The reverberation of Danny’s truck and, a moment later, a series of frantic barking broke the moment. Suddenly, Sunday was running full-tilt at Danny, throwing himself at his friend, now whining rather than barking, his tail whipping, his tongue lapping at Danny’s face. Danny hugged the big dog to him like he would a beloved child.
Ian set the casting kit on the floor and lowered a twenty-five-pound bag of Gravy Train dog food next to it. “I didn’t want to take the time to feed Sunday, so I brought his grub with me.” He grinned. “If all those I visit at their homes were as happy to see me as Sunday was, I could help save the entire world.”
Tessa and Ian built a fire in the house as Maggie and Danny worked at the delicate process of layering strips of fiber tape the length of Dancer’s left hind leg and applying the fixing and setting chemicals to the tape. The vet’s heavy-duty electric lanterns provided harsh but more than adequate light. Happy, Dakota, Turnip, and Dusty looked on from their stalls, where they were haltered and secured with lead ropes.
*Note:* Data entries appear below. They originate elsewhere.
-- ==== Sys2Proof/Machine/Operands.lean ====
section
/-! DEFINITION. What the instructions compute from their operands: run lengths, the source position of a
back-reference, the colour channels, a pixel (R67, R68, R81, R83, R91). -/

namespace Sys2Proof.Machine

/-- n = zext(len) + 1, in CNT's 11 bits: 1 .. 32 (R67, R121). -/
def runLengthShort (len : BitVec 5) : BitVec 11 := len.setWidth 11 + 1

/-- n = len + 1, in CNT's 11 bits: 1 .. 1024 (R67, R122). -/
def runLengthLong (len : BitVec 10) : BitVec 11 := len.setWidth 11 + 1

/-- p = LZ_OLEN - d, a mathematical integer, possibly negative (R8, R68). -/
def copySource (olen : Word) (dist : BitVec 16) : Int := (olen.toNat : Int) - (dist.toNat : Int)

/-- A 5-bit field in bits 7:3 of its channel, bits 2:0 zero (R81). -/
def expandChannel (field : BitVec 5) : Byte := field.setWidth 8 <<< 3

/-- C_R (R81). -/
def colR (word : ColourWord) : Byte := expandChannel (word.extractLsb' 0 5)

/-- C_G (R81). -/
def colG (word : ColourWord) : Byte := expandChannel (word.extractLsb' 5 5)

/-- C_B (R81). -/
def colB (word : ColourWord) : Byte := expandChannel (word.extractLsb' 10 5)

/-- ColWord(b0, b1) = b0 | (b1 << 8): the memory form of a colour word, which the host assembles (R83). -/
def colWord (b0 b1 : Byte) : ColourWord := b1 ++ b0

/-- Where plane q of row r stands in T_IN (R90). -/
def planeByte (q r : Nat) : Nat :=
  match q with
  | 0 => 2 * r
  | 1 => 2 * r + 1
  | 2 => 16 + 2 * r
  | _ => 17 + 2 * r                          -- plane 3

/-- The bit of plane q at row r and column x, if that byte of T_IN has a value: column x is bit 7 - x (R90). -/
def planeBit (tIn : Memory 8) (q r x : Nat) : Option Bool :=
  (tIn.valueAt (planeByte q r)).map fun b => b.getLsbD (7 - x)

/-- One pixel: bit q of the index is plane q (R91). It has a value when its four bytes have (R174, log 8). -/
def pixel (tIn : Memory 8) (r x : Nat) : Option Index4 := do
  let p0 ← planeBit tIn 0 r x
  let p1 ← planeBit tIn 1 r x
  let p2 ← planeBit tIn 2 r x
  let p3 ← planeBit tIn 3 r x
  pure (BitVec.ofBool p3 ++ BitVec.ofBool p2 ++ BitVec.ofBool p1 ++ BitVec.ofBool p0)

/-- T_OUT as TILE.DEC leaves it: entry 8 * r + x is row r, column x (R91, R94); an entry whose pixel has no
value is not listed. -/
def tileImage (tIn : Memory 8) : Memory 4 :=
  (List.range Config.tileEntries).filterMap fun k => (pixel tIn (k / 8) (k % 8)).map fun v => (k, v)

end Sys2Proof.Machine
end

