-- ==== Sys2Proof/Machine/Ops.lean ====
section
/-! DEFINITION. The shared operations of the LZ and TILE units: the access primitives (R44, R45), the size-hint
stop (R104), taking an exception (R146, R150), starting a run and a token, the two run steps (R127, R128), and
reset (R170). -/

namespace Sys2Proof.Machine

/-- What a step answers. -/
abbrev Answer := Host.Outcome State Fault Refusal

/-! ### Taking an exception, and leaving one -/

/-- Fault entry of the LZ unit, for every DecompressionError (R146): the cause, LZ_FADDR <- T0, STOP <- NONE,
PHASE <- FAULT, and nothing else. -/
def lzFault (cause : LzCause) (s : State) : State :=
  { s with lz := { s.lz with cause := cause, faddr := s.lz.t0, stop := .none, phase := .fault } }

/-- Fault entry of the TILE unit, for InvalidTileSizeError (R150): T_CAUSE <- 8, T_STATUS <- FAULT; T_OUT becomes
unspecified, so it has no values. -/
def tileFault (s : State) : State :=
  { s with tile := { s.tile with cause := .invalidTileSize, status := .fault, tOut := [] } }

/-- LZ.START's effect (R102): it begins a run at LZ_START, and is the one way besides reset to leave FAULT or DONE
(R153). -/
def startRun (s : State) : State :=
  { s with lz := { s.lz with
      base := s.lz.start, sp := s.lz.start, consumed := 0, olen := 0, cause := .none, faddr := 0,
      op := .lit, cnt := 0, cpy := 0, t0 := s.lz.start, stop := .none, phase := .fetch } }

/-- Reset (R170, R171, R37): registers 0, the buffers without values. SRC is the host's, OUT_CAP a parameter; what
the host still means to do is its own (log 16). -/
def resetEvent (s : State) : State :=
  { s with lz := LzUnit.atReset, out := [], tile := TileUnit.atReset, cIn := 0 }

/-! ### The ends of a run -/

/-- The test of the size-hint check (R104). -/
def hintReached (u : LzUnit) : Bool := u.hintEn && decide (u.hint ≤ u.olen)

/-- The run ends with STOP = HINT, no fault (R104). -/
def stopByHint (s : State) : State := { s with lz := { s.lz with stop := .hint, phase := .done } }

/-- END's effect (R126). -/
def stopByTerminator (s : State) : State := { s with lz := { s.lz with stop := .terminator, phase := .done } }

/-! ### The access primitives -/

/-- The test of SrcFetch (R44): no source byte is left at SP. -/
def sourceExhausted (u : LzUnit) : Bool := decide (u.srcLen ≤ u.sp)

/-- The byte SrcFetch reads (R44). -/
def nextSourceByte (s : State) : Byte := srcByte s.src s.lz.sp.toNat

/-- SrcFetch after its test (R44): SP and LZ_CONSUMED each grow by 1. -/
def advanceSource (s : State) : State :=
  { s with lz := { s.lz with sp := s.lz.sp + 1, consumed := s.lz.consumed + 1 } }

/-- What reading source bytes gives: a value, or an exception with the increments of the bytes already read kept
(R148). -/
inductive Fetched (α : Type) where
  | read (a : α) (s : State)
  | raised (cause : LzCause) (s : State)

/-- SrcFetch (R44): the one way a source byte is read. -/
def srcFetch (s : State) : Fetched Byte :=
  if sourceExhausted s.lz then .raised .srcExhausted s else .read (nextSourceByte s) (advanceSource s)

/-- The test of OutAppend (R45). -/
def outFull (s : State) : Bool := decide (s.outCap ≤ s.lz.olen)

/-- OutAppend after its test (R45): the byte goes to OUT[LZ_OLEN], LZ_OLEN grows by 1. -/
def appendByte (v : Byte) (s : State) : State :=
  { s with out := Memory.put s.lz.olen.toNat v s.out, lz := { s.lz with olen := s.lz.olen + 1 } }

/-! ### Tokens: their start and their run steps -/

/-- T0 <- SP, before the control byte is fetched (R120). -/
def latchT0 (s : State) : State := { s with lz := { s.lz with t0 := s.lz.sp } }

/-- A literal run of n bytes begins (R121, R122). -/
def startLiteral (n : BitVec 11) (s : State) : State :=
  { s with lz := { s.lz with op := .lit, cnt := n, phase := .runLit } }

/-- A back-reference run of n bytes from source position p begins, unless the window check rejects it (R129):
p < 0, then p >= LZ_OLEN. -/
def startCopy (n : BitVec 11) (p : Int) (s : State) : State :=
  if p < 0 then lzFault .windowBeforeStart s
  else if (s.lz.olen.toNat : Int) ≤ p then lzFault .windowPastEnd s
  else { s with lz := { s.lz with op := .bref, cnt := n, cpy := BitVec.ofNat 32 p.toNat, phase := .runCopy } }

/-- The end of a run step: CNT <- CNT - 1, and PHASE <- FETCH when it is 0 (R127, R128). -/
def countByte (s : State) : State :=
  { s with lz := { s.lz with
      cnt := s.lz.cnt - 1, phase := if s.lz.cnt - 1 = 0 then .fetch else s.lz.phase } }

/-- The RUN_LIT step after its size-hint check (R127): both bounds are tested before anything changes, the source
first. -/
def runLitStep (s : State) : Answer :=
  if sourceExhausted s.lz then .next (lzFault .srcExhausted s)
  else if outFull s then .next (lzFault .outFull s)
  else .next (countByte (appendByte (nextSourceByte s) (advanceSource s)))

/-- CPY <- CPY + 1 (R128). -/
def advanceCopy (s : State) : State := { s with lz := { s.lz with cpy := s.lz.cpy + 1 } }

/-- The RUN_COPY step after its size-hint check (R128). An index of OUT with no value is never read while R36
holds; where it would be, the machine stops (log 6). -/
def runCopyStep (s : State) : Answer :=
  if outFull s then .next (lzFault .outFull s)
  else match Memory.valueAt s.lz.cpy.toNat s.out with
    | none => .fault (.outByteWithoutValue s.lz.cpy.toNat)
    | some v => .next (countByte (advanceCopy (appendByte v s)))

end Sys2Proof.Machine
end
Thus far, none had shown signs of founder or stomach distress. When Tessa righted the breached barrel she found that only a few pounds of the protein-rich feed had been consumed—the animals had gotten to the grain not long before their rescuers arrived. The nicks, scrapes, and cuts were relatively minor; Tessa quite competently treated them with a disinfectant wash and a layer of pasty bovine bag balm, referred to by horsemen as the “universal cure for horsehide.”